LA POBREZA VOLVIÓ A AUMENTAR EMPUJADA POR LA CAÍDA DE LOS SALARIOS Y LA INFLACIÓN

Los hermanos, que tienen un crecimiento meteórico en el gobierno de Milei, se metieron atrás de una empresa de la familia Román, como en la Hidrovía, y asociados a Filiberti. Compiten contra Roggio.

Los hermanos Juan y Patricio Neuss, los empresarios favoritos del gobierno libertario, van por otro monumental negocio cedido por Javier Milei. Ahora, se metieron en la pelea por la privatización de AySA camuflados atrás de una empresa de la familia Román y asociados a Mauricio Filiberti, «El Rey del Cloro». 

El Ministerio de Economía realizó este martes la apertura de las ofertas técnicas para la privatización de AySA y la disputa quedó entre el Grupo Roggio y un consorcio de empresas encabezado por Filiberti.

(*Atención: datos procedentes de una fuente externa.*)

-- ==== Sys2Proof/Laws/Memory.lean ====
section
/-!
SUPPORT. Device memory: a read after a write, and that every operation keeps the canonical form.
-/

set_option Elab.async false

namespace Sys2Proof.Machine

/-- Below the first entry nothing is listed. -/
theorem memRead_below (l : List Host.Cell) (lo k : Nat) (h : memWfFrom lo l = true) (hk : k < lo) : memRead l k = memBlank := by
  induction l generalizing lo with
  | nil => rfl
  | cons q r ih =>
    obtain ⟨x, y⟩ := q
    simp only [memWfFrom, Bool.and_eq_true, decide_eq_true_eq] at h
    have hx : ¬ x = k := by omega
    simp only [memRead, hx, if_false]
    exact ih (x + 1) h.2 (by omega)

theorem memRead_cons_same (a : Nat) (b : BitVec 8) (r : List Host.Cell) : memRead ((a, b) :: r) a = b := by
  simp only [memRead, if_true]

theorem memRead_cons_ne (a k : Nat) (b : BitVec 8) (r : List Host.Cell) (h : a ≠ k) : memRead ((a, b) :: r) k = memRead r k := by
  simp only [memRead, h, if_false]

/-- A read after a write: the byte written at its address, what was there elsewhere. -/
theorem memRead_memWrite (m : List Host.Cell) (k j : Nat) (v : BitVec 8) (lo : Nat) (h : memWfFrom lo m = true) :
    memRead (memWrite m k v) j = if j = k then v else memRead m j := by
  induction m generalizing lo with
  | nil =>
    simp only [memWrite]
    by_cases hj : j = k
    · subst hj
      rw [if_pos rfl]
      split
      · exact Eq.symm ‹_›
      · exact memRead_cons_same j v []
    · rw [if_neg hj]
      split
      · rfl
      · exact memRead_cons_ne k j v [] (Ne.symm hj)
  | cons p r ih =>
    obtain ⟨a, b⟩ := p
    simp only [memWfFrom, Bool.and_eq_true, decide_eq_true_eq] at h
    simp only [memWrite]
    by_cases hj : j = k
    · subst hj
      rw [if_pos rfl]
      split <;> rename_i c1
      · split <;> rename_i c2
        · rw [memRead_cons_ne a j b r (by omega), memRead_below r (a + 1) j h.2 (by omega), c2]
        · exact memRead_cons_same j v _
      · split <;> rename_i c2
        · split <;> rename_i c3
          · rw [memRead_below r (a + 1) j h.2 (by omega), c3]
          · exact memRead_cons_same j v _
        · rw [memRead_cons_ne a j b _ c2, ih (a + 1) h.2, if_pos rfl]
    · rw [if_neg hj]
      split <;> rename_i c1
      · split
        · rfl
        · exact memRead_cons_ne k j v _ (Ne.symm hj)
      · split <;> rename_i c2
        · have ha : a ≠ j := fun e => hj (e.symm.trans c2)
          split
          · exact (memRead_cons_ne a j b r ha).symm
          · rw [memRead_cons_ne k j v r (Ne.symm hj), memRead_cons_ne a j b r ha]
        · by_cases ha : a = j
          · subst ha; rw [memRead_cons_same, memRead_cons_same]
          · rw [memRead_cons_ne a j b _ ha, memRead_cons_ne a j b r ha, ih (a + 1) h.2, if_neg hj]

theorem memWfFrom_mono (m : List Host.Cell) (lo hi : Nat) (h : memWfFrom hi m = true) (hl : lo ≤ hi) : memWfFrom lo m = true := by
  cases m with
  | nil => rfl
  | cons p r =>
    obtain ⟨a, b⟩ := p
    simp only [memWfFrom, Bool.and_eq_true, decide_eq_true_eq] at *
    exact ⟨⟨by omega, h.1.2⟩, h.2⟩

theorem memWrite_wfFrom (m : List Host.Cell) (k : Nat) (v : BitVec 8) (lo : Nat) (h : memWfFrom lo m = true) (hk : lo ≤ k) :
    memWfFrom lo (memWrite m k v) = true := by
  induction m generalizing lo with
  | nil =>
    simp only [memWrite]
    split
    · rfl
    · simp only [memWfFrom, Bool.and_eq_true, decide_eq_true_eq]
      exact ⟨⟨hk, ‹_›⟩, trivial⟩
  | cons p r ih =>
    obtain ⟨a, b⟩ := p
    have h' := h
    simp only [memWfFrom, Bool.and_eq_true, decide_eq_true_eq] at h
    simp only [memWrite]
    split <;> rename_i c1
    · split
      · exact h'
      · simp only [memWfFrom, Bool.and_eq_true, decide_eq_true_eq]
        exact ⟨⟨hk, ‹_›⟩, ⟨by omega, h.1.2⟩, h.2⟩
    · split <;> rename_i c2
      · split
        · exact memWfFrom_mono r lo (a + 1) h.2 (by omega)
        · simp only [memWfFrom, Bool.and_eq_true, decide_eq_true_eq]
          subst c2
          exact ⟨⟨hk, ‹_›⟩, h.2⟩
      · simp only [memWfFrom, Bool.and_eq_true, decide_eq_true_eq]
        exact ⟨h.1, ih (a + 1) h.2 (by omega)⟩

/-- A write of one byte keeps the canonical form. -/
theorem memWrite_wf (m : List Host.Cell) (k : Nat) (v : BitVec 8) (h : Memory.wf m = true) : Memory.wf (memWrite m k v) = true :=
  memWrite_wfFrom m k v 0 h (Nat.zero_le k)

/-- A write of bytes keeps the canonical form. -/
theorem memWriteList_wf (l : List Nat) (m : List Host.Cell) (a : Nat) (h : Memory.wf m = true) :
    Memory.wf (memWriteList m a l) = true := by
  induction l generalizing m a with
  | nil => exact h
  | cons b r ih => exact ih _ _ (memWrite_wf m a _ h)

theorem filter_wfFrom (p : Host.Cell → Bool) (m : List Host.Cell) (lo : Nat) (h : memWfFrom lo m = true) :
    memWfFrom lo (m.filter p) = true := by
  induction m generalizing lo with
  | nil => rfl
  | cons q r ih =>
    obtain ⟨a, b⟩ := q
    simp only [memWfFrom, Bool.and_eq_true, decide_eq_true_eq] at h
    simp only [List.filter]
    split
    · simp only [memWfFrom, Bool.and_eq_true, decide_eq_true_eq]; exact ⟨h.1, ih _ h.2⟩
    · exact ih lo (memWfFrom_mono r lo (a + 1) h.2 (by omega))

/-- Clearing a range keeps the canonical form. -/
theorem memClear_wf (m : List Host.Cell) (a n : Nat) (h : Memory.wf m = true) : Memory.wf (memClear m a n) = true :=
  filter_wfFrom _ m 0 h

end Sys2Proof.Machine
end

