def execLoopParamCopy_mask : Nat := State.advancePhase_mask ||| partBits [.loop]

theorem execLoopParamCopy_keeps (s : State) : KeepsRes execLoopParamCopy_mask s (execLoopParamCopy s) := by
  unfold execLoopParamCopy
  extract_lets +onlyGivenNames y0
  have h1 : Keeps execLoopParamCopy_mask s y0 := Keeps.step (State.advancePhase_keeps ..) (Keeps.refl _ _)
  clear_value y0
  extract_lets +onlyGivenNames y2
  clear_value y2
  exact KeepsRes.next (Keeps.set_loop h1)

def State.storeCtrl_mask : Nat := fieldBits [Reg.DESC_CTRL_STALE_MAX, Reg.DESC_CTRL_STALE_ACT, Reg.DESC_CTRL_EWRAP,
    Reg.DESC_CTRL_INTERP, Reg.DESC_CTRL_FF_MODE, Reg.DESC_CTRL_FF_EN, Reg.DESC_CTRL_NBR, Reg.DESC_CTRL_INT_MODE,
    Reg.DESC_CTRL_NSEC, Reg.DESC_CTRL_TYPE, Reg.DESC_CTRL_PHASE, Reg.DESC_CTRL_RATE]

theorem State.storeCtrl_keeps (s : State) (sl ctrl : Nat) : Keeps State.storeCtrl_mask s (State.storeCtrl s sl ctrl) := by
  unfold State.storeCtrl
  extract_lets +onlyGivenNames y0
  refine Keeps.foldlMem (fun t1 a2 m3 => ?_) ?_
  · unfold y0
    exact Keeps.wr (Keeps.refl _ _) (by revert a2; decide +kernel)
  exact Keeps.refl _ _

def State.showLoad_mask : Nat := fieldBits [Reg.LPE_LOAD_PEAK_PHASE, Reg.LPE_LOAD_PEAK, Reg.LPE_SLOT_STAT_EN,
    Reg.LPE_SLOT_STAT_START]

theorem State.showLoad_keeps (s : State) (l : Nat) : Keeps State.showLoad_mask s (State.showLoad s l) := by
  unfold State.showLoad
  split
  rename_i z0 z1 z2 z3
  extract_lets +onlyGivenNames y4
  have h5 : Keeps State.showLoad_mask s y4 := Keeps.wr (Keeps.wr (Keeps.refl _ _))
  clear_value y4
  refine Keeps.foldl (fun t6 a7 => ?_) ?_
  · exact Keeps.wrB (Keeps.wr (Keeps.refl _ _))
  exact h5

def execLoopSlotEnable_mask : Nat := State.storeCtrl_mask ||| State.raise_mask ||| State.lpeErr_mask ||| State.showLoad_mask
    ||| State.putLslot_mask ||| fieldBits [Reg.LPE_SLOT_STAT_RAN, Reg.DESC_CTRL_EN]

theorem execLoopSlotEnable_keeps (sl : Fin 2048) (ctrl : BitVec 32) (s : State) : KeepsRes execLoopSlotEnable_mask s
    (execLoopSlotEnable sl ctrl s) := by
  unfold execLoopSlotEnable
  refine KeepsRes.ite ?_ ?_
  · exact KeepsRes.next (Keeps.refl _ _)
  extract_lets +onlyGivenNames y0
  have h1 : Keeps execLoopSlotEnable_mask s y0 := Keeps.step (State.storeCtrl_keeps ..) (Keeps.refl _ _)
  clear_value y0
  split
  · rename_i z2 z3 z4
    exact KeepsRes.next (Keeps.step (State.raise_keeps ..) (Keeps.step (State.lpeErr_keeps ..) h1))
  rename_i z5 z6
  extract_lets +onlyGivenNames y7
  have h8 : Keeps execLoopSlotEnable_mask s y7 := Keeps.clr (Keeps.set1 h1)
  clear_value y7
  extract_lets +onlyGivenNames y9
  clear_value y9
  extract_lets +onlyGivenNames y10
  clear_value y10
  exact KeepsRes.next (Keeps.step (State.showLoad_keeps ..) (Keeps.step (State.putLslot_keeps ..) h8))
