theorem State.seekVerify_keeps (s : State) (h : Nat) : Keeps State.seekVerify_mask s (State.seekVerify s h) := by
  unfold State.seekVerify
  split
  · rename_i z0 z1 z2
    exact Keeps.step (State.askHead_keeps ..) (Keeps.refl _ _)
  rename_i z3 z4
  exact Keeps.refl _ _

def execHeadRecoveryDone_mask : Nat := State.opDone_mask ||| State.nextReq_mask ||| State.seekVerify_mask ||| State.raise_mask

theorem execHeadRecoveryDone_keeps (n : Fin 128) (side : Fin 2) (s : State) : KeepsRes execHeadRecoveryDone_mask s
    (execHeadRecoveryDone n side s) := by
  unfold execHeadRecoveryDone
  extract_lets +onlyGivenNames y0
  clear_value y0
  extract_lets +onlyGivenNames y1
  clear_value y1
  refine KeepsRes.ite ?_ ?_
  · extract_lets +onlyGivenNames y2
    have h3 : Keeps execHeadRecoveryDone_mask s y2 := Keeps.step (State.opDone_keeps ..) (Keeps.refl _ _)
    clear_value y2
    exact KeepsRes.next (Keeps.step (State.nextReq_keeps ..) (Keeps.step (State.seekVerify_keeps ..) (Keeps.step
        (State.raise_keeps ..) h3)))
  exact KeepsRes.next (Keeps.refl _ _)

def execHeadRecoveryTimeout_mask : Nat := State.acqFail_mask ||| State.advanceTo_mask

theorem execHeadRecoveryTimeout_keeps (n : Fin 128) (side : Fin 2) (s : State) : KeepsRes execHeadRecoveryTimeout_mask s
    (execHeadRecoveryTimeout n side s) := by
  unfold execHeadRecoveryTimeout
  extract_lets +onlyGivenNames y0
  clear_value y0
  extract_lets +onlyGivenNames y1
  clear_value y1
  refine KeepsRes.ite ?_ ?_
  · exact KeepsRes.next (Keeps.step (State.acqFail_keeps ..) (Keeps.step (State.advanceTo_keeps ..) (Keeps.refl _ _)))
  exact KeepsRes.next (Keeps.refl _ _)

def State.failWrites_mask : Nat := State.failAll_mask

theorem State.failWrites_keeps (s : State) (h : Nat) : Keeps State.failWrites_mask s (State.failWrites s h) := by
  unfold State.failWrites
  exact Keeps.step (State.failAll_keeps ..) (Keeps.refl _ _)

def execPowerLimitDetect_mask : Nat := State.putHead_mask ||| State.raise_mask ||| State.failWrites_mask |||
    State.stopWriting_mask ||| fieldBits [Reg.STN_HD_STATUS_PWR_LIMITED]

theorem execPowerLimitDetect_keeps (n : Fin 128) (side : Fin 2) (write : Bool) (s : State) : KeepsRes execPowerLimitDetect_mask
    s (execPowerLimitDetect n side write s) := by
  unfold execPowerLimitDetect
  extract_lets +onlyGivenNames y0
  clear_value y0
  extract_lets +onlyGivenNames y1
  clear_value y1
  split
  rename_i z2 z3 z4 z5 z6 z7
  extract_lets +onlyGivenNames y8
  have h9 : ∀ t10 t11, Keeps execPowerLimitDetect_mask t10 (y8 t10 t11) := by
    intro t10 t11
    unfold y8
    extract_lets +onlyGivenNames y12
    clear_value y12
    exact Keeps.step (State.putHead_keeps ..) (Keeps.refl _ _)
  clear_value y8
  refine KeepsRes.ite ?_ ?_
  · extract_lets +onlyGivenNames y13
    clear_value y13
    extract_lets +onlyGivenNames y14
    have h15 : Keeps execPowerLimitDetect_mask s y14 := Keeps.step (State.raise_keeps ..) (Keeps.trans (Keeps.set1 (Keeps.refl
        _ _)) (h9 _ _))
    clear_value y14
    refine KeepsRes.next (Keeps.ite ?_ ?_)
    · exact Keeps.step (State.failWrites_keeps ..) (Keeps.step (State.stopWriting_keeps ..) h15)
    exact h15
  refine KeepsRes.ite ?_ ?_
  · exact KeepsRes.next (Keeps.step (State.failWrites_keeps ..) (Keeps.step (State.stopWriting_keeps ..) (Keeps.refl _ _)))
  refine KeepsRes.ite ?_ ?_
  · extract_lets +onlyGivenNames y16
    have h17 : Keeps execPowerLimitDetect_mask s y16 := Keeps.trans (Keeps.refl _ _) (h9 _ _)
    clear_value y16
    refine KeepsRes.next (Keeps.ite ?_ ?_)
    · exact h17
    exact Keeps.clr h17
  exact KeepsRes.next (Keeps.refl _ _)

def execOpcTrigger_mask : Nat := State.askHead_mask

theorem execOpcTrigger_keeps (n : Fin 128) (side : Fin 2) (s : State) : KeepsRes execOpcTrigger_mask s (execOpcTrigger n side
    s) := by
  unfold execOpcTrigger
  extract_lets +onlyGivenNames y0
  clear_value y0
  refine KeepsRes.ite ?_ ?_
  · exact KeepsRes.next (Keeps.step (State.askHead_keeps ..) (Keeps.refl _ _))
  exact KeepsRes.next (Keeps.refl _ _)

def State.opcFail_mask : Nat := State.raise_mask ||| State.putHead_mask ||| State.headResult_mask ||| State.nextReq_mask |||
    State.opDone_mask ||| fieldBits [Reg.STN_HD_OPC_RES_LAYER]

La novedad de la jornada fue que se bajó de la pelea José Luis Manzano, que es socio de Filiberti en Edenor y en el sector se descontaba que ir por la empresa de agua.

El Grupo Roggio, que opera el servicio de agua en Córdoba a través de la firma Aguas Cordobesas, se presentó a la licitación de AySA asociado con la israelí Mekorot y la japonesa Marubeni, que proveerían asistencia técnica.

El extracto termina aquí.